__Requirement__: After locating the line with "(∀ code arg press more c, bytes" in the data that follows, return it and every later line exactly, up to and including the line with "### Slots -/".
= Beginning of Section =
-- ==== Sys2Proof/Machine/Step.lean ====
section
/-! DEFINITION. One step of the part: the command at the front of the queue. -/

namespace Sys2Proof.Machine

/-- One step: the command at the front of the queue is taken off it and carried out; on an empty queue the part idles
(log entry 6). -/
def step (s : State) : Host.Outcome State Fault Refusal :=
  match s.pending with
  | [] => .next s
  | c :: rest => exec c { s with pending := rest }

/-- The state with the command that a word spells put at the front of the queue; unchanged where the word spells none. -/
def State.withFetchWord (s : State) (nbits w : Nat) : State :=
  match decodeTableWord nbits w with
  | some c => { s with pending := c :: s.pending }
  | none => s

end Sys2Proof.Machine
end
= End of Section =
= Beginning of Section =
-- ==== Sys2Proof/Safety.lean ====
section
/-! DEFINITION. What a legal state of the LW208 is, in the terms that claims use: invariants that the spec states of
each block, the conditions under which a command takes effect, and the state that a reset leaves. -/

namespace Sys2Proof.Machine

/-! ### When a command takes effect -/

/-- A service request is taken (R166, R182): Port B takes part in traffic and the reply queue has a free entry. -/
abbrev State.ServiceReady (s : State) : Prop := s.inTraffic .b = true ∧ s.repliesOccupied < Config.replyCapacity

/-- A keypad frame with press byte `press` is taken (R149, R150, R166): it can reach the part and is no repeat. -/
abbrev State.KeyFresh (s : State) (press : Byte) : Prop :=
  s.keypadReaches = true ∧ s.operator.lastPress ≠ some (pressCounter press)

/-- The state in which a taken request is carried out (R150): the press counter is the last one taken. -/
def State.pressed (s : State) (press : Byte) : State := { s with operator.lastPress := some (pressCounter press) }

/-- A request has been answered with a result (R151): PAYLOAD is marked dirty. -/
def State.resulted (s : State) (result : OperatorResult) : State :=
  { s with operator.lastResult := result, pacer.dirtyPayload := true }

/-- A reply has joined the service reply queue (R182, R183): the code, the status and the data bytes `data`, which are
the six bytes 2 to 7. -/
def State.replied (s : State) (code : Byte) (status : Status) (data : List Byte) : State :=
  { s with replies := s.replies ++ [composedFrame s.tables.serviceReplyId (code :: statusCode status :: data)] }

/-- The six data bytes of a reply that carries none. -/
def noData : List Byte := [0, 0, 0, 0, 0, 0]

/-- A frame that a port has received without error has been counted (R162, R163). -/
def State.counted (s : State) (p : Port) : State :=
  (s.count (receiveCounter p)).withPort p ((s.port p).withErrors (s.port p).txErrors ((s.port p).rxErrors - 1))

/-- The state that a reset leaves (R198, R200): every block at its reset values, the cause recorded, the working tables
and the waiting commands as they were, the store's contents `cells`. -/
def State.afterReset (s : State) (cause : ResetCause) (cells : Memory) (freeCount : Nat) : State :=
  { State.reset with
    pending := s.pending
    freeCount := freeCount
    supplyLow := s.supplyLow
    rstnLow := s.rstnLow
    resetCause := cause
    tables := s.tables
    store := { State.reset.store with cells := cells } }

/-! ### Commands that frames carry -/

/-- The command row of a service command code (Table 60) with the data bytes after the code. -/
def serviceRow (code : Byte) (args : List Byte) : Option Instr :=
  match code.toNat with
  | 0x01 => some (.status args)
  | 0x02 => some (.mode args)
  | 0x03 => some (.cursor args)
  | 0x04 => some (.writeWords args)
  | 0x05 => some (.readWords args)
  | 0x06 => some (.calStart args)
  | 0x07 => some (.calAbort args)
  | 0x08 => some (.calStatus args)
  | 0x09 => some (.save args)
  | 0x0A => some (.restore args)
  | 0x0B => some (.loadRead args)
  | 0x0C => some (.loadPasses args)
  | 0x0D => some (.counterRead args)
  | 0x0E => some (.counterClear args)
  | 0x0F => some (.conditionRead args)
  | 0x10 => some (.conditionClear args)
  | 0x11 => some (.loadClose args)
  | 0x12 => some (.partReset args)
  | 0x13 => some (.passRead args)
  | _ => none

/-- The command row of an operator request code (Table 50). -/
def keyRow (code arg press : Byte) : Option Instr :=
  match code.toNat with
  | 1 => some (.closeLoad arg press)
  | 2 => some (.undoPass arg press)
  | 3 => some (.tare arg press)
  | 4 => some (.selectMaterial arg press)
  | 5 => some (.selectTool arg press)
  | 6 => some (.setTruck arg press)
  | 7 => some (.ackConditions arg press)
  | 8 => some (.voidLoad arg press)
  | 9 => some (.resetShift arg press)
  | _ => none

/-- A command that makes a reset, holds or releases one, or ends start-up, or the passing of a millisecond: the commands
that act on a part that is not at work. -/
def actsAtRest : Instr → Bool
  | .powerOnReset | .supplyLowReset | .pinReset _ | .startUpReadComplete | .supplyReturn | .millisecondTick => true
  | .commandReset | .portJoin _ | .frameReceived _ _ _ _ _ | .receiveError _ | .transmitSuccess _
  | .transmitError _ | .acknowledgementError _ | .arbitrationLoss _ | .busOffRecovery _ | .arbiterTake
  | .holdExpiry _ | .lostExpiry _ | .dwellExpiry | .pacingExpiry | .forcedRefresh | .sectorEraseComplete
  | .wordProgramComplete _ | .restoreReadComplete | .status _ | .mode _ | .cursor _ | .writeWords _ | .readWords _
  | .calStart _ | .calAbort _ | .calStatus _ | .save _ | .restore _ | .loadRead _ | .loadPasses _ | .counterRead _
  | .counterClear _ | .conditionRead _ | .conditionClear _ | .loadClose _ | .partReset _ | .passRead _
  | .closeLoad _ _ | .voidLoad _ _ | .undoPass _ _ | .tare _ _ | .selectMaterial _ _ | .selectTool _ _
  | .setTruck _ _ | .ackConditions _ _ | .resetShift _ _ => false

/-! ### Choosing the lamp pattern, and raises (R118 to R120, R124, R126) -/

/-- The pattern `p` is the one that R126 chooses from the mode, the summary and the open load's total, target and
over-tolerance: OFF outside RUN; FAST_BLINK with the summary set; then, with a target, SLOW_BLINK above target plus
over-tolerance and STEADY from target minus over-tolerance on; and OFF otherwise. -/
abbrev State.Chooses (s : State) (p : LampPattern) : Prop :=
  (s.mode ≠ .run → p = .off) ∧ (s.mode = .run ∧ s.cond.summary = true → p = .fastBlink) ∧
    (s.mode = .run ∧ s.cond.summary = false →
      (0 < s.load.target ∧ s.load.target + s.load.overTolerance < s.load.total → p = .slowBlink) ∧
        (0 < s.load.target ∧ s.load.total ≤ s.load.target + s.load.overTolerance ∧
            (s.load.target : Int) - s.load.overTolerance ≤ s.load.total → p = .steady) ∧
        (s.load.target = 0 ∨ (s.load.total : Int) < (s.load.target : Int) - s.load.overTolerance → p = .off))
= End of Section =
= Beginning of Section =
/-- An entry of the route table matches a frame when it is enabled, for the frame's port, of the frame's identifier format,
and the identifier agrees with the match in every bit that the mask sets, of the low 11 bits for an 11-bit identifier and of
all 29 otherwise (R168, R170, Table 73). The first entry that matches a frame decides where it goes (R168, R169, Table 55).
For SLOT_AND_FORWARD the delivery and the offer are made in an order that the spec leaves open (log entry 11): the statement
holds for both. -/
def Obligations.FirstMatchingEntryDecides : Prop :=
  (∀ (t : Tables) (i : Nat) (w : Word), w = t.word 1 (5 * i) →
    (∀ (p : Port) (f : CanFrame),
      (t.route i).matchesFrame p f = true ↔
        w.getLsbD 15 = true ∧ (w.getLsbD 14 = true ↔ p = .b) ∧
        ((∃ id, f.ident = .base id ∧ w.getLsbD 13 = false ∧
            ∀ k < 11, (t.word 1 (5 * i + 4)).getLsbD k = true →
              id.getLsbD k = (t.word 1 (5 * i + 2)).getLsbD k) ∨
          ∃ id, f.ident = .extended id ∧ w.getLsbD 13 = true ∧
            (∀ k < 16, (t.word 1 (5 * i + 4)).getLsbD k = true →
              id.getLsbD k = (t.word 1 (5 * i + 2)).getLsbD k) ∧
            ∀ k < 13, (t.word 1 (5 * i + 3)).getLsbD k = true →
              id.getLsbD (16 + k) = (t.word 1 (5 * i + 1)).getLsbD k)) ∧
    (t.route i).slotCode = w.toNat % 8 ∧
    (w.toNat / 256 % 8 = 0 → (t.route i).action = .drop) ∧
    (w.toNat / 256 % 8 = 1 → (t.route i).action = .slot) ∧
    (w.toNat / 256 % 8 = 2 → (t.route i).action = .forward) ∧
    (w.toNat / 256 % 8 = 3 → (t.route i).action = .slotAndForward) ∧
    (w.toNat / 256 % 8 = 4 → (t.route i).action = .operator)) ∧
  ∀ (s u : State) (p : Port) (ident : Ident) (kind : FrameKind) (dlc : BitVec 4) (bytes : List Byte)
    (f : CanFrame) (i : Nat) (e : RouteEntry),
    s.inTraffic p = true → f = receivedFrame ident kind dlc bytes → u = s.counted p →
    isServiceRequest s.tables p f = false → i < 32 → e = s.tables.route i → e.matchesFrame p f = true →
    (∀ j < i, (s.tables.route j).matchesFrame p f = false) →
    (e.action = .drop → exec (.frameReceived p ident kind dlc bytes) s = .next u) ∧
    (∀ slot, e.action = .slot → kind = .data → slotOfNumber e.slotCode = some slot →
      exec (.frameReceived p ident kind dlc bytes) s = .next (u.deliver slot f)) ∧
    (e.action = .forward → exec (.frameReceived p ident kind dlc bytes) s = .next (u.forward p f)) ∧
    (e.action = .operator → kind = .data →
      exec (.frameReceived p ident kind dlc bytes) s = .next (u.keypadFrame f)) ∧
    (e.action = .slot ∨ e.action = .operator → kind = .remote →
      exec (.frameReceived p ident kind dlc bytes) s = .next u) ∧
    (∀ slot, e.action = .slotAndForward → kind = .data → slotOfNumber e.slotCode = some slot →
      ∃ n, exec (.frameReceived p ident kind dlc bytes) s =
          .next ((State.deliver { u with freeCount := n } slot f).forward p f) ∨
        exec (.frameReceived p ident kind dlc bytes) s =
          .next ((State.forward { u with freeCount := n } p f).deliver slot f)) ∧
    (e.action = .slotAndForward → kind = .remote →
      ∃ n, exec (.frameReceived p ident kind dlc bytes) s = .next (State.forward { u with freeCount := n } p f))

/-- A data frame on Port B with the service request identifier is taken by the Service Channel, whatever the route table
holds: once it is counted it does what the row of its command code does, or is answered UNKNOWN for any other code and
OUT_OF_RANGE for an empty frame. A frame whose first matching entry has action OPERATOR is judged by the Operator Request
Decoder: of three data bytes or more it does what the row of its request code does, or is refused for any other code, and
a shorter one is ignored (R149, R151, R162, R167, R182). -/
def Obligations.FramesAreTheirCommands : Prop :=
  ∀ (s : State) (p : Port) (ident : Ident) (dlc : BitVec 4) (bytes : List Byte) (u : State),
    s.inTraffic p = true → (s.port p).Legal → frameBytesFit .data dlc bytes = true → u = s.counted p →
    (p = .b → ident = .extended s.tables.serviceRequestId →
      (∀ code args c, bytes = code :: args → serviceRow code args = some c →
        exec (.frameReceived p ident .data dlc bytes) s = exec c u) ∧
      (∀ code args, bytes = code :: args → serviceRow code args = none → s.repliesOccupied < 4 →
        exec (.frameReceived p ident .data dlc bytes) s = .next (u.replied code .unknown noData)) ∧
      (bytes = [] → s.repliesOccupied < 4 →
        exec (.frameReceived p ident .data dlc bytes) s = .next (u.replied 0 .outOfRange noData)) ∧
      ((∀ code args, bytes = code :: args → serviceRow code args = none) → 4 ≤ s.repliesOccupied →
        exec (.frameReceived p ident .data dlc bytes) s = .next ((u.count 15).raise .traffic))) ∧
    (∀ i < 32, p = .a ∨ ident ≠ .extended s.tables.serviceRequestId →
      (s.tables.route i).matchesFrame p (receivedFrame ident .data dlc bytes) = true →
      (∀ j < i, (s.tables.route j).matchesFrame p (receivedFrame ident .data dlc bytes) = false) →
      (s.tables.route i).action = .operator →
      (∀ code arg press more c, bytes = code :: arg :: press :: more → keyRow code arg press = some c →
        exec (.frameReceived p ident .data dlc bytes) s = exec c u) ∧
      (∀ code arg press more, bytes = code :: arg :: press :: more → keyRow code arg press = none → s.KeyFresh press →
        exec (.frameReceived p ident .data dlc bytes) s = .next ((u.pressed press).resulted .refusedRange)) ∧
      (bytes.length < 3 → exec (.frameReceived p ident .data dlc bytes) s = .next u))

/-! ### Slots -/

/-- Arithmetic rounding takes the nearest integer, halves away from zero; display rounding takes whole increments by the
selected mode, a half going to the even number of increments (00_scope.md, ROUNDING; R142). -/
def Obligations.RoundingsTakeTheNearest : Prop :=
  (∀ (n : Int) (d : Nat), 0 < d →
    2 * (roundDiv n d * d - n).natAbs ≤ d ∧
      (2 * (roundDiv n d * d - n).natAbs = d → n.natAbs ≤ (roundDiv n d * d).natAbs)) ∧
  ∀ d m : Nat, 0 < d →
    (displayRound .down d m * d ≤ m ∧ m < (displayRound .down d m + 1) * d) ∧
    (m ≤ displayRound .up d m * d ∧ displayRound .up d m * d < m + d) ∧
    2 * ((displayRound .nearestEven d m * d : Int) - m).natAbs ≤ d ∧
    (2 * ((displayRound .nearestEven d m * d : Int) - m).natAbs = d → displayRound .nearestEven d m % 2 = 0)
= End of Section =
__Response to the task__:
      (∀ code arg press more c, bytes = code :: arg :: press :: more → keyRow code arg press = some c →
        exec (.frameReceived p ident .data dlc bytes) s = exec c u) ∧
      (∀ code arg press more, bytes = code :: arg :: press :: more → keyRow code arg press = none → s.KeyFresh press →
        exec (.frameReceived p ident .data dlc bytes) s = .next ((u.pressed press).resulted .refusedRange)) ∧
      (bytes.length < 3 → exec (.frameReceived p ident .data dlc bytes) s = .next u))

/-! ### Slots -/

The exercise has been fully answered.